• DATA FOR THE TASK:

--------

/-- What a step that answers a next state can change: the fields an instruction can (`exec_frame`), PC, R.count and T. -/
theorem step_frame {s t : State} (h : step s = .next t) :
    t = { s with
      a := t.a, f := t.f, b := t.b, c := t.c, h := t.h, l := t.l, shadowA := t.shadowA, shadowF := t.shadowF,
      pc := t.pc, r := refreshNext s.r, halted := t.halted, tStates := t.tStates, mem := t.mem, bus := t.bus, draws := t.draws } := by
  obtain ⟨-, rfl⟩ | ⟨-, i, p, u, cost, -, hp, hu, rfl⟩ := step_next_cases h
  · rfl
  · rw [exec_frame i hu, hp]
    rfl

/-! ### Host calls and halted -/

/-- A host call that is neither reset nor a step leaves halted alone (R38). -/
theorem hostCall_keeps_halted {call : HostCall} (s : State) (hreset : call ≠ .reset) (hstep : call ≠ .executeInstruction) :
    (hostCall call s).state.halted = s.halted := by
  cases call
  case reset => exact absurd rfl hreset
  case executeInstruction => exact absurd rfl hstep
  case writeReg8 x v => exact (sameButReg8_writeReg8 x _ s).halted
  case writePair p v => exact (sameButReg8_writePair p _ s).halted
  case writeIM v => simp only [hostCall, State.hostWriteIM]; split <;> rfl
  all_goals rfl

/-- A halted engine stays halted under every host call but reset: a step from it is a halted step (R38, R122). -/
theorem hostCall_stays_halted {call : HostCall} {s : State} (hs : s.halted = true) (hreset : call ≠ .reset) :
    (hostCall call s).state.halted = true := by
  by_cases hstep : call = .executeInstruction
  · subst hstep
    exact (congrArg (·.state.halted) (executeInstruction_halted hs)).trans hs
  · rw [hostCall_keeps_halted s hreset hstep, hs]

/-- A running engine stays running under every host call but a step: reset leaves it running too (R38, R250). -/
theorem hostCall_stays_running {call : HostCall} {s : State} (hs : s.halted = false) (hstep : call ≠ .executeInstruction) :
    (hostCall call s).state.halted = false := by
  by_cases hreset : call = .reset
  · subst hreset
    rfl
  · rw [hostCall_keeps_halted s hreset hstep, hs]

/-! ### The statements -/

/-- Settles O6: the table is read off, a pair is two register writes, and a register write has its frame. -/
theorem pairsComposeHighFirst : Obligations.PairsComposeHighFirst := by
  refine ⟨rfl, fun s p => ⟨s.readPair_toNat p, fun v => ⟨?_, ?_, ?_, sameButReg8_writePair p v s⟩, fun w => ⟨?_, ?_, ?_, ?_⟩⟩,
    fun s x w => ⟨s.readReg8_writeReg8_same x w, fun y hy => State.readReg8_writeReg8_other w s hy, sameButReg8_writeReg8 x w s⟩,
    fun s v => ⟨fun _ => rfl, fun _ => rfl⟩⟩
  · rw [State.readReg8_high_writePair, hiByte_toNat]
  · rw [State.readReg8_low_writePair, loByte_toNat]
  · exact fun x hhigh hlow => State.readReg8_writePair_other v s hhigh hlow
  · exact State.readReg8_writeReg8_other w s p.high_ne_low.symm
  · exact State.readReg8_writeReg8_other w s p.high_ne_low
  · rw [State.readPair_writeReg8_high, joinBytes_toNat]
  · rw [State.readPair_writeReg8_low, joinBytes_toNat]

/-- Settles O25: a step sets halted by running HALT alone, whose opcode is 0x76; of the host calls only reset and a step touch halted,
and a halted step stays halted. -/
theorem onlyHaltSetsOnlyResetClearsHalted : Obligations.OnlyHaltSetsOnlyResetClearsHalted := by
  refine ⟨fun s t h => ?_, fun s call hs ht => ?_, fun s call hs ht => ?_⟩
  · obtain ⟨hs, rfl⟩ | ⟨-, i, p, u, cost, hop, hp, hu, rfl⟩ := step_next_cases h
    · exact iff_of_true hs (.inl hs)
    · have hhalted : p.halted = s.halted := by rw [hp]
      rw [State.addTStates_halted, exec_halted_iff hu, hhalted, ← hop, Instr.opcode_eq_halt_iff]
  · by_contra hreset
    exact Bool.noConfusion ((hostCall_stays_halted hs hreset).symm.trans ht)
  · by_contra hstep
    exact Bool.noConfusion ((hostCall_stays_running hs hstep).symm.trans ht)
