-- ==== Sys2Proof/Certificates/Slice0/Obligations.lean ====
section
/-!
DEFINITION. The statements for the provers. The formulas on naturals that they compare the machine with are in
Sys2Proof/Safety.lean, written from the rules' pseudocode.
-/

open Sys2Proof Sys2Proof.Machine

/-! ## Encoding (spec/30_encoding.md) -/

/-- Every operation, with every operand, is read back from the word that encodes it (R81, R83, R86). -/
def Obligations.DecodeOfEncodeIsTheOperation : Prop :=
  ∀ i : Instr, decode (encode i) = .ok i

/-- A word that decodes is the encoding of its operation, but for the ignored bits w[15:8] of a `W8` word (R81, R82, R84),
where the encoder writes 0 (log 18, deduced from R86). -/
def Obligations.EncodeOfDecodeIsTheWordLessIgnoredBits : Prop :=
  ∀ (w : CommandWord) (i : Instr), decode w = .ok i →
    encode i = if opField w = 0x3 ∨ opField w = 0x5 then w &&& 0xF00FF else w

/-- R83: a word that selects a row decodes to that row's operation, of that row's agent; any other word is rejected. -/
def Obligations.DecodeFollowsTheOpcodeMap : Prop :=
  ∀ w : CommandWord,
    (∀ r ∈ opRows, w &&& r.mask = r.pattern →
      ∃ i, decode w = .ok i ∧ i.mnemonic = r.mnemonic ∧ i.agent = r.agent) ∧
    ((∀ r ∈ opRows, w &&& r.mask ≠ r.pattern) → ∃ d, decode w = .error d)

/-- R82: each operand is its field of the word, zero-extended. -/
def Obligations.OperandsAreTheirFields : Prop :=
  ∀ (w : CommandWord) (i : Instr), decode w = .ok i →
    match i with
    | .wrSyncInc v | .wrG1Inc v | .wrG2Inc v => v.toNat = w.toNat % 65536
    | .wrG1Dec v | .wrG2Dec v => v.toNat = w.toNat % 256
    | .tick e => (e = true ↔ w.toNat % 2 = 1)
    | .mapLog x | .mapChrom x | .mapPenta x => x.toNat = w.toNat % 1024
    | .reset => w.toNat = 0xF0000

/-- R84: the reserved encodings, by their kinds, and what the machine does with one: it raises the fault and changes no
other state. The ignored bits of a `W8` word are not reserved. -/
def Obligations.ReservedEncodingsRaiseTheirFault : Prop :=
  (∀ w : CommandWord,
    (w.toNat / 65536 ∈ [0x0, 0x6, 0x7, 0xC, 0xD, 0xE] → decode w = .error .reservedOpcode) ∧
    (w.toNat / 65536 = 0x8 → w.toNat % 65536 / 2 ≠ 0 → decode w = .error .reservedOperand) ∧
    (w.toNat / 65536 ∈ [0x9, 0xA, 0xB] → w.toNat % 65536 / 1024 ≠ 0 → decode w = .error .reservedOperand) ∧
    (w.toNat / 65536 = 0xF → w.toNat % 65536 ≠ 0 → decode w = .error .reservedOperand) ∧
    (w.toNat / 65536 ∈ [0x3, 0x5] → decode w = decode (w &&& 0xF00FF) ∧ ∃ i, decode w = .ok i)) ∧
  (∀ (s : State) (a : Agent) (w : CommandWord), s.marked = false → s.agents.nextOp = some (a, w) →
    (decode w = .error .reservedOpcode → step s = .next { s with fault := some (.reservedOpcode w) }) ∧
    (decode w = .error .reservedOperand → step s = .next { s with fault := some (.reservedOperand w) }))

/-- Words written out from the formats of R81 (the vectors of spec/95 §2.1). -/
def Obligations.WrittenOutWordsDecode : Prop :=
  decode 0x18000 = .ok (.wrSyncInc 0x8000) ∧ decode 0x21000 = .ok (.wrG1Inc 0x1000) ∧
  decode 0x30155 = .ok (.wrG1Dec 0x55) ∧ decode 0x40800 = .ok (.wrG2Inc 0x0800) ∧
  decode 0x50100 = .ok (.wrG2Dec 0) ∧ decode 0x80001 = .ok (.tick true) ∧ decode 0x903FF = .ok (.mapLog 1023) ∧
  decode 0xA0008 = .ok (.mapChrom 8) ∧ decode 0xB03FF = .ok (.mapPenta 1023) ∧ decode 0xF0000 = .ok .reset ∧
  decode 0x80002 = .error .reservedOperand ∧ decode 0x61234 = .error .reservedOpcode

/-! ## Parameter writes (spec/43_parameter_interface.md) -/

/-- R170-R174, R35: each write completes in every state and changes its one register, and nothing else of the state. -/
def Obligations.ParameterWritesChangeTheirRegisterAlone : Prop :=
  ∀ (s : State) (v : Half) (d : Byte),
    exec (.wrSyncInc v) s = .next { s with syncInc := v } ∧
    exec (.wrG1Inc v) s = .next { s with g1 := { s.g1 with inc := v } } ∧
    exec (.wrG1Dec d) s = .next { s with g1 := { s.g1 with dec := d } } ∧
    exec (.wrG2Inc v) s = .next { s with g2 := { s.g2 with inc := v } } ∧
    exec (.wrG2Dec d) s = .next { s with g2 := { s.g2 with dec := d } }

--------

• WHAT YOU NEED TO DO:
In the listing above, find the line with "-- ==== Sys2Proof/Certificates/Slice0/Obligations.lean" and the line with "def Obligations.EncodeOfDecodeIsTheWordLessIgnoredBits : Prop"; set down exactly those two lines and every line between them, nothing more.

• RESPONSE:
-- ==== Sys2Proof/Certificates/Slice0/Obligations.lean ====
section
/-!
DEFINITION. The statements for the provers. The formulas on naturals that they compare the machine with are in
Sys2Proof/Safety.lean, written from the rules' pseudocode.
-/

open Sys2Proof Sys2Proof.Machine

/-! ## Encoding (spec/30_encoding.md) -/

/-- Every operation, with every operand, is read back from the word that encodes it (R81, R83, R86). -/
def Obligations.DecodeOfEncodeIsTheOperation : Prop :=
  ∀ i : Instr, decode (encode i) = .ok i

/-- A word that decodes is the encoding of its operation, but for the ignored bits w[15:8] of a `W8` word (R81, R82, R84),
where the encoder writes 0 (log 18, deduced from R86). -/
def Obligations.EncodeOfDecodeIsTheWordLessIgnoredBits : Prop :=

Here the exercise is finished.